What to work on: Copy out all the lines in the records that include the word "sources".

(Stored data)
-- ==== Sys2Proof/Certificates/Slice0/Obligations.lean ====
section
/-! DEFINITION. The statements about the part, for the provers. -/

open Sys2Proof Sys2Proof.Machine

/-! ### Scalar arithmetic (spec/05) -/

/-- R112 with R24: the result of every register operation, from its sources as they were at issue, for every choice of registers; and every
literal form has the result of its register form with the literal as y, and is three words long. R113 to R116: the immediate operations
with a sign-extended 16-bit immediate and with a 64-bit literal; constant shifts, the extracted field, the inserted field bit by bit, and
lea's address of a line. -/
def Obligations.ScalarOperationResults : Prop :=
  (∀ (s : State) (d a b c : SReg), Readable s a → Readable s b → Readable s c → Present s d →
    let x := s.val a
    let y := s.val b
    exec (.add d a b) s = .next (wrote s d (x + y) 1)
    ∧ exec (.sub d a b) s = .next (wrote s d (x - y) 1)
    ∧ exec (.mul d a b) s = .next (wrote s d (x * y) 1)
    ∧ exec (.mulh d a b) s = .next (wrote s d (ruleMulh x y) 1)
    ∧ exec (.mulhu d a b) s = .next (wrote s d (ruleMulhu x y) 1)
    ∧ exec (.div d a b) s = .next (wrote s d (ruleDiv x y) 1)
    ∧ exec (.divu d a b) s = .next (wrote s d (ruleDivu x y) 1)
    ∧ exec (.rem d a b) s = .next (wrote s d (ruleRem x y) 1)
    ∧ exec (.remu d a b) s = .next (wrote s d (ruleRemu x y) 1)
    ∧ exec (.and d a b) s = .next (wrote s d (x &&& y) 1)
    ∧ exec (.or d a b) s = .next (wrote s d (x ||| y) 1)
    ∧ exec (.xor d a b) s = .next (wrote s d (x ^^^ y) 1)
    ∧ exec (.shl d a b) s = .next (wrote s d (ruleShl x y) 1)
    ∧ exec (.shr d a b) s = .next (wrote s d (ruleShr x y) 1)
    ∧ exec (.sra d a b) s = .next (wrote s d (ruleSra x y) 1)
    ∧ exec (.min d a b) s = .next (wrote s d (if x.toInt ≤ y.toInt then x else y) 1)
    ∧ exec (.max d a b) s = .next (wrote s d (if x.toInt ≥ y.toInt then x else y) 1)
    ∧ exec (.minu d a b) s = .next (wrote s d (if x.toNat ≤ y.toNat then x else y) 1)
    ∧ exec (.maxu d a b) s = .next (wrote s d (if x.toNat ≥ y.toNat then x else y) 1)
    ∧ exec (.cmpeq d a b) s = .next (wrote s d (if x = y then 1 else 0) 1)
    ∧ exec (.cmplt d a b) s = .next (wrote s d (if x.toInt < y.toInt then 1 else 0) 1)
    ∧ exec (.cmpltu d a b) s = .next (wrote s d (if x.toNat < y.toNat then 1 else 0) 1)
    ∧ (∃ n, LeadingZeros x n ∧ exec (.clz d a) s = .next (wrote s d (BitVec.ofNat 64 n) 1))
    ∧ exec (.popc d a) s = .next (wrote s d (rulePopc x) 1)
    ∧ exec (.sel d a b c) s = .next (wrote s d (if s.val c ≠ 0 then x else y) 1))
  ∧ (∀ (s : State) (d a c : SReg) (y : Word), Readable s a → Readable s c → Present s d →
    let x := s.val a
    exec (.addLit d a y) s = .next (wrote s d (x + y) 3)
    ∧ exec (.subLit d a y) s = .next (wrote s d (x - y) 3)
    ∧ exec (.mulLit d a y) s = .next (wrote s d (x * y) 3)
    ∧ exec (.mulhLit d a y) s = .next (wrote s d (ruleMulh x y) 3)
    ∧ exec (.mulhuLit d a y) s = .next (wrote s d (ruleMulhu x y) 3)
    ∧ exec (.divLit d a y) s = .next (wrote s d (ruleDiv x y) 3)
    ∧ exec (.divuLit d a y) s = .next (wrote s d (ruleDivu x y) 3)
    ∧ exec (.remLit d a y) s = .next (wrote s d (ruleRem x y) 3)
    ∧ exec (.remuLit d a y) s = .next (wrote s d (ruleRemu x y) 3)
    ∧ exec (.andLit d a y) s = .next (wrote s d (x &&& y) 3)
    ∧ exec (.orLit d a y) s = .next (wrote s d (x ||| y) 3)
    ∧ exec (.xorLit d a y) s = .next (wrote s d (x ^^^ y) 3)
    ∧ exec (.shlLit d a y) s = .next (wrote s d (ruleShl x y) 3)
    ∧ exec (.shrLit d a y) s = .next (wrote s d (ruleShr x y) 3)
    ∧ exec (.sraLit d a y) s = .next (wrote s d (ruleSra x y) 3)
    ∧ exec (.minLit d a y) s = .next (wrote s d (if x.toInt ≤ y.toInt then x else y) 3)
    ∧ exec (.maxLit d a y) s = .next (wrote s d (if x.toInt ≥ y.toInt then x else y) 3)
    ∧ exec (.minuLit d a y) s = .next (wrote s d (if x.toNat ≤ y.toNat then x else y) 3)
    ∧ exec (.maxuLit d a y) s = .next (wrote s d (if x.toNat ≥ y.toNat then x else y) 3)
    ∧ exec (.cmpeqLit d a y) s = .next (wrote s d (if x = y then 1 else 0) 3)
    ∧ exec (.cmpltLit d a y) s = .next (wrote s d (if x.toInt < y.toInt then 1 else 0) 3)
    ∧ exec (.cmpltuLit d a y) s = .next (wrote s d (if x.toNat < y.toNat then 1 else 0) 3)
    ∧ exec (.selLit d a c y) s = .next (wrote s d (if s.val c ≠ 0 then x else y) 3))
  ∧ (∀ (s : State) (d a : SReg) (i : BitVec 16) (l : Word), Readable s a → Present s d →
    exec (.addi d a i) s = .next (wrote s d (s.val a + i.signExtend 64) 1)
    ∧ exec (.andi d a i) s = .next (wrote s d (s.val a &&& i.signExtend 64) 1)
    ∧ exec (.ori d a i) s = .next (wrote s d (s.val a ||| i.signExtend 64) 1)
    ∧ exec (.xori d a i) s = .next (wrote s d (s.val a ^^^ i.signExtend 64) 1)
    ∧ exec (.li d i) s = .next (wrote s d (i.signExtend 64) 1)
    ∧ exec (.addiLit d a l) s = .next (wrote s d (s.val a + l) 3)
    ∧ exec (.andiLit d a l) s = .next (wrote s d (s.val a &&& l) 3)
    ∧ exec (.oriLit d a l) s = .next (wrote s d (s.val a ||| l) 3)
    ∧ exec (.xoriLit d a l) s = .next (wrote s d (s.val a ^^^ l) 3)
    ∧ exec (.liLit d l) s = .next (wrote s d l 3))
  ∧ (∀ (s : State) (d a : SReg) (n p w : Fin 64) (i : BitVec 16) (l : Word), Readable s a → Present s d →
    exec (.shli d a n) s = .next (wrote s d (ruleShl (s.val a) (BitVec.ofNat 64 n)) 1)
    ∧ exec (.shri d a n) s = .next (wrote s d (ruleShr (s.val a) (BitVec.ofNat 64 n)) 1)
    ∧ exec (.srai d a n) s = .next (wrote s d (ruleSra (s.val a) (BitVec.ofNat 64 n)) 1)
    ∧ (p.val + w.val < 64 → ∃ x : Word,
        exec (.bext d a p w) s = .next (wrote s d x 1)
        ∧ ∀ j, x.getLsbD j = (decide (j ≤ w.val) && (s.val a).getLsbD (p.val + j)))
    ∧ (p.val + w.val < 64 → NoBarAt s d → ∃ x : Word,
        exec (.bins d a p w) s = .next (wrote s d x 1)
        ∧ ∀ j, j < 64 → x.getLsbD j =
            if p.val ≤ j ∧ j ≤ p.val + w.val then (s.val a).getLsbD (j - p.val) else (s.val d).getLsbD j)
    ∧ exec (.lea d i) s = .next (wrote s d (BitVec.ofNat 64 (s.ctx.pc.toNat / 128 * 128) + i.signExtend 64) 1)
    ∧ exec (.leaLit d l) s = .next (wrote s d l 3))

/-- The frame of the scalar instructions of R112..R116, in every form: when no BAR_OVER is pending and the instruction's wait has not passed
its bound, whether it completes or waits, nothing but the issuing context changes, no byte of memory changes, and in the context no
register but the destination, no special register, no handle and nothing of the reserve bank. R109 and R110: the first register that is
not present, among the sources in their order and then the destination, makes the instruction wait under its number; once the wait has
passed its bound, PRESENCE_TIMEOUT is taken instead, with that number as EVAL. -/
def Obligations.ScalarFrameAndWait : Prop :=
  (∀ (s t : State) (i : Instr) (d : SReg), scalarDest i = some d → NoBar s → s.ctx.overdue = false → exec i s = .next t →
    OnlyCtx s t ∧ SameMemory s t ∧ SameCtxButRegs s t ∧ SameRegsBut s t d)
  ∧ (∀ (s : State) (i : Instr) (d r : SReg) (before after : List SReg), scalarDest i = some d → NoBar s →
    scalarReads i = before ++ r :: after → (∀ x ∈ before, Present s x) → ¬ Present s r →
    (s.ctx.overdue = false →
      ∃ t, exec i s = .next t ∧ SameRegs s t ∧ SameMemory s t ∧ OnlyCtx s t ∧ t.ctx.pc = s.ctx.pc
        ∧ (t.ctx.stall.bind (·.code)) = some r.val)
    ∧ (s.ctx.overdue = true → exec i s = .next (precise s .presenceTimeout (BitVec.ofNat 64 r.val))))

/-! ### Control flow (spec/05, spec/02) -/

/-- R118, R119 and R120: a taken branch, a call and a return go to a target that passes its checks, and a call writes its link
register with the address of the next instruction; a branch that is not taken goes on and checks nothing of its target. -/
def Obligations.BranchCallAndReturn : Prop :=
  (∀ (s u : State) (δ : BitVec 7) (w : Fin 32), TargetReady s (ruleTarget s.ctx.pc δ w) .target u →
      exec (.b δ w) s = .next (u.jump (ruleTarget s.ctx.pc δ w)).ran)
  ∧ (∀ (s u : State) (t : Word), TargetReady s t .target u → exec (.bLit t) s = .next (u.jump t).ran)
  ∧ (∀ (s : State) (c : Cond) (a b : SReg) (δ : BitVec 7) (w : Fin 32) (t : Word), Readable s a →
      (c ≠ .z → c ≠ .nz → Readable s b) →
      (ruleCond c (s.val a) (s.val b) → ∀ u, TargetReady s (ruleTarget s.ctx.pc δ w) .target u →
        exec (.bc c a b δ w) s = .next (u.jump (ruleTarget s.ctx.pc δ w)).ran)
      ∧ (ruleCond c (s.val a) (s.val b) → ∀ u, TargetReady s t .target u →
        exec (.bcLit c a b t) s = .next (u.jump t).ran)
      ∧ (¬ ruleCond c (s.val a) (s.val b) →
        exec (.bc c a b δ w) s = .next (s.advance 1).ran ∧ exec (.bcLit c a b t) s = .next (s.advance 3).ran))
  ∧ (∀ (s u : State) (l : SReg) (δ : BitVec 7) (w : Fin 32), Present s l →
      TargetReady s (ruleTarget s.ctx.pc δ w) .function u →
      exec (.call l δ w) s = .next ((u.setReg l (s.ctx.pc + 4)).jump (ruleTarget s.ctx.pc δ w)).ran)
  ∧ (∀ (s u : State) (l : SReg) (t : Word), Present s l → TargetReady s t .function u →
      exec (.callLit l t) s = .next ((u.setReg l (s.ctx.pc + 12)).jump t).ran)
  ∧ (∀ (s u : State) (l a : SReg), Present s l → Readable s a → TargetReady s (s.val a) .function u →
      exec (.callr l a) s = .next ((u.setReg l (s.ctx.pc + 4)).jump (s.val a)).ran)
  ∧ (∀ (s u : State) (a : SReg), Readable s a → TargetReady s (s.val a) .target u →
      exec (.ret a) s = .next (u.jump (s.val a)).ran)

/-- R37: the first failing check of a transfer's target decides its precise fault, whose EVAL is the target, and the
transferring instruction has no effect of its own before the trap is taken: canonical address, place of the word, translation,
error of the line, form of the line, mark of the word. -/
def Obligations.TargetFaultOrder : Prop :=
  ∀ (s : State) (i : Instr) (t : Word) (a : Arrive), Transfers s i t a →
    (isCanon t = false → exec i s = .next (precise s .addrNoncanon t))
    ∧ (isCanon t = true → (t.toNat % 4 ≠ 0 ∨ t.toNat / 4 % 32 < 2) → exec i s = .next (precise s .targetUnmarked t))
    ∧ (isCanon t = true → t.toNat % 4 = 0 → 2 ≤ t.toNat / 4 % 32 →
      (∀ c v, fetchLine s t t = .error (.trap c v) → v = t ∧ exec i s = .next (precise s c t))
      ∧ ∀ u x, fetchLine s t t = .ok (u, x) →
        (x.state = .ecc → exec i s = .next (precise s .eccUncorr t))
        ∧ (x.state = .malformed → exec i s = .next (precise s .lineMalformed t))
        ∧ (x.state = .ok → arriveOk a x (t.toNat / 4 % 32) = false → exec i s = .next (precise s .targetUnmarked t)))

Finished task:
/-- R112 with R24: the result of every register operation, from its sources as they were at issue, for every choice of registers; and every
not present, among the sources in their order and then the destination, makes the instruction wait under its number; once the wait has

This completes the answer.